With children, apologies are so simple. Usually a grown up–a parent or teacher, for example–say when it is called for: “say you’re sorry for hurting Johnny’s feelings.” Oh, OK. And then it happens, perhaps begrudgingly or with a pout, and 1-2-6 it’s over. Everyone is back at the sand table playing next to one another until the next infraction.
As an adult it’s much more complex and layered, depending on what you’re apologizing for–stubbing someone’s toes vs. intentionally ripping them a new one vs. unintentionally breaking a promise–and who they are to you–a stranger, a coworker, your child, a spouse or partner, a friend. I also have been accused of the “over apology” in that I say I’m sorry for things I should not claim responsibility for, and I would agree, it’s something I’m working on. But there are also plenty of times when a true apology is in order because I need to right a wrong–but I have also found it involves having a number of things in alignment:
1. Clarity & Awareness: An awareness and understanding of what I’m apologizing for–and clear communication of this to the injured party. This is why a blanket apology often falls on deaf ears, a recipient wants to know they’ve been understood…actually most people in general want to know they’ve been understood.

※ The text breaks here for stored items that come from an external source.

/-- R17, R52: everything that a CLOSURES bulletin can do. -/
theorem takeClosures_spec (s : State) (first : Nat) (states : List Nat) :
    (s.takeClosures first states).ship.closures =
      (if first ≤ 127 ∧ 1 ≤ states.length ∧ states.length ≤ 32 then setClosures s.ship.closures first states
       else s.ship.closures) ∧
    (passabilityDiffers s.ship.closures (s.takeClosures first states).ship.closures = true →
      s.InvalidatesAll (s.takeClosures first states)) ∧
    (passabilityDiffers s.ship.closures (s.takeClosures first states).ship.closures = false →
      (s.takeClosures first states).dests = s.dests) ∧
    s.takeClosures first states =
      { s with
        ship := { s.ship with closures := (s.takeClosures first states).ship.closures }
        dests := (s.takeClosures first states).dests } := by
  by_cases h : first ≤ 127 ∧ 1 ≤ states.length ∧ states.length ≤ 32
  · obtain ⟨t, ht⟩ : ∃ t, t = s.onShip fun k => { k with closures := setClosures s.ship.closures first states } := ⟨_, rfl⟩
    have e : s.takeClosures first states =
        if passabilityDiffers s.ship.closures t.ship.closures then t.invalidateAll else t := by
      rw [ht]
      exact if_neg (by omega)
    have tc : t.ship.closures = setClosures s.ship.closures first states := by rw [ht]; rfl
    rw [if_pos h, ← tc, e]
    cases hp : passabilityDiffers s.ship.closures t.ship.closures with
    | true =>
      refine ⟨rfl, fun _ => ?_, fun hn => absurd (hp.symm.trans hn) nofun, by rw [ht]; rfl⟩
      have hi := invalidateAll_invalidates t
      unfold State.InvalidatesAll at hi ⊢
      rwa [show t.dests = s.dests by rw [ht]; rfl] at hi
    | false => exact ⟨rfl, fun hn => absurd (hp.symm.trans hn) nofun, fun _ => by rw [ht]; rfl, by rw [ht]; rfl⟩
  · have e : s.takeClosures first states = s := if_pos (by omega)
    have hp : ¬passabilityDiffers s.ship.closures s.ship.closures = true := by
      rw [passabilityDiffers_iff]
      rintro ⟨c, -, hc⟩
      exact hc Iff.rfl
    rw [e, if_neg h]
    exact ⟨rfl, fun hy => absurd hy hp, fun _ => rfl, rfl⟩

/-- Settles O16: the closures that the list gives, and the invalidation of a changed passability. -/
theorem closuresBulletin : Obligations.ClosuresBulletin := by
  intro a first states s h hf hl
  obtain ⟨w, hw⟩ : ∃ w : State, w = { s with watermark := some a.seq } := ⟨_, rfl⟩
  obtain ⟨h1, h2, h3, h4⟩ := takeClosures_spec w first states
  obtain ⟨u, hu⟩ : ∃ u, u = w.takeClosures first states := ⟨_, rfl⟩
  rw [← hu] at h1 h2 h3 h4
  have ws : w.ship = s.ship := by rw [hw]
  have lost : u.ship.linkLost = s.ship.linkLost := by rw [h4, ws]
  have hm := bulletin_taken h hf (b := .closures first states) (by simp [Bulletin.bytes]; omega) (hw ▸ hu.symm) lost
  have mc : ∀ t c, (u.revived t).closure c = Tab.fetchD u.ship.closures c .unknown := fun _ _ => rfl
  have diff := passabilityDiffers_iff w.ship.closures u.ship.closures
  refine ⟨_, _, rfl, hm, fun hr c => ?_, fun hr => ?_, fun hc => ?_, fun hc => ?_, ?_⟩
  · rw [mc, h1, if_pos hr, fetchD_setClosures, ws]
    rfl
  · show u.ship.closures = _
    rw [h1, if_neg hr, ws]
  · obtain ⟨c, h8, hc⟩ := hc
    have hd : passabilityDiffers w.ship.closures u.ship.closures = true := by
      refine diff.2 ⟨c, h8, ?_⟩
      rw [ws]
      exact fun e => hc.elim (fun ⟨x, y⟩ => y (e.1 x)) fun ⟨x, y⟩ => y (e.2 x)
    have hi := h2 hd
    rw [hw] at hi
    exact hi
  · refine (h3 (Bool.eq_false_iff.2 fun hd => ?_)).trans (by rw [hw])
    obtain ⟨c, h8, hn⟩ := diff.1 hd
    exact hn (ws ▸ hc c h8)
  · refine (congrArg (fun q : State => { (q.revived (s.bulletinArrives a (.closures first states))) with
      ship := { (q.revived (s.bulletinArrives a (.closures first states))).ship with closures := s.ship.closures }
      dests := s.dests }) h4 : _).trans ?_
    rw [hw]
    rfl

/-! ### The LIGHT bulletin (R18) -/

/-- R18, R35: everything that a LIGHT bulletin can do. -/
theorem takeLight_spec (s : State) (level : Nat) :
    (s.takeLight level).ship.light = (match level with
      | 0 => .day
      | 1 => .night
      | _ => s.ship.light) ∧
    ((s.takeLight level).ship.light = s.ship.light → s.takeLight level = s) ∧
    (Tab.Rising s.displays → s.Marks (s.takeLight level) fun _ x u =>
      (s.takeLight level).brightness x.cfg ≠ s.brightness x.cfg ∧ u = emergencyUrgency s.ship.phase) ∧
    s.takeLight level =
      { s with
        ship := { s.ship with light := (s.takeLight level).ship.light }
        displays := (s.takeLight level).displays, strings := (s.takeLight level).strings } := by
  have given : (match level with
      | 0 => .day
      | 1 => .night
      | _ => s.ship.light) = (Light.ofCode level).getD s.ship.light := by
    match level with
    | 0 => rfl
    | 1 => rfl
    | _ + 2 => rfl
  rw [given]
  by_cases h : (Light.ofCode level).getD s.ship.light = s.ship.light
  · have e : s.takeLight level = s := by
      unfold State.takeLight
      cases hl : Light.ofCode level with
      | none => rfl
      | some l =>
        rw [hl] at h
        exact if_pos h.symm
    rw [e, h]
    exact ⟨rfl, fun _ => rfl, fun _ => State.Marks.none fun _ _ _ _ hu => hu.1 rfl, rfl⟩
  · obtain ⟨l, hl⟩ : ∃ l, Light.ofCode level = some l := by
      cases hl : Light.ofCode level with
      | none => exact absurd (by rw [hl]; rfl) h
      | some l => exact ⟨l, rfl⟩
    rw [hl, Option.getD_some] at h ⊢
    obtain ⟨t, ht⟩ : ∃ t, t = s.onShip fun k => { k with light := l } := ⟨_, rfl⟩
    have e : s.takeLight level = t.markLightQuiet s.ship.light s.ship.quiet := by
      unfold State.takeLight
      rw [hl, ht]
      exact if_neg (Ne.symm h)
    have ts : t.ship = { s.ship with light := l } := by rw [ht]; rfl
    have g : t.ScreensOnly (t.markLightQuiet s.ship.light s.ship.quiet) := markWhere_screens _ _ _
    have gl : (t.markLightQuiet s.ship.light s.ship.quiet).ship.light = l := by rw [g.ship_eq, ts]
    rw [e, gl]
    refine ⟨rfl, fun hn => absurd hn h, fun hr => ?_, ?_⟩
    · have m := (markWhere_round t (by rw [ht]; exact hr) (fun _ x =>
          brightnessUnder t.ship.phase s.ship.light s.ship.quiet x.cfg != t.brightness x.cfg ||
            t.screenModeUnder s.ship.quiet x.cfg != t.screenMode x.cfg) t.writeUrgency).congr
        (s' := s) (t' := t.markLightQuiet s.ship.light s.ship.quiet) (by rw [ht]; rfl) (by rw [ht]; rfl) rfl rfl fun _ => rfl
      refine m.congr_marks fun d x _ u => ?_
      have mode : t.screenModeUnder s.ship.quiet x.cfg = t.screenMode x.cfg := by rw [State.screenMode, ts]
      have bright : brightnessUnder t.ship.phase s.ship.light s.ship.quiet x.cfg = s.brightness x.cfg := by rw [ts]; rfl
      have after : (t.markLightQuiet s.ship.light s.ship.quiet).brightness x.cfg = t.brightness x.cfg := by
        rw [State.brightness, g.ship_eq]
        rfl
      have urgent : t.writeUrgency = emergencyUrgency s.ship.phase := by rw [t.writeUrgency_eq, ts]
      rw [mode, bright, after, urgent, bne_self_eq_false, Bool.or_false, bne_iff_ne]
      exact and_congr_left' ne_comm
    · obtain ⟨x, y, q⟩ : ∃ x y, t.markLightQuiet s.ship.light s.ship.quiet = { t with displays := x, strings := y } := ⟨_, _, g⟩
      rw [q, ht]
      rfl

2. Listen & Receive: Sometimes when an apology has been crafted and every word had been agonized over, it’s easy to forget that this is a dialogue, not a monologue, and listening is key–it’s not just about waiting for our turn talk. Our recipient may also have a response, may have their own feelings and may have their own thoughts. It’s important to hear them.
3. Learn: In short, don’t do it again.
4. Forget Expectations: Forgiveness may not come, and that’s ok. Apologizing with the sole purpose of getting redemption misses the point. The best experiences I’ve had happened when I’ve taken right actions and then let go of the results…
5. Forgive & Accept: An apology is not the time to air gripes. Ideally, at this point there is an understanding about what my part is and I’ve made peace with that…if not, perhaps it’s not time for an apology yet.
The best thing about a honestly felt apology is that it is a gift not only for the recipient, but for the giver as well regardless of the ultimate outcome.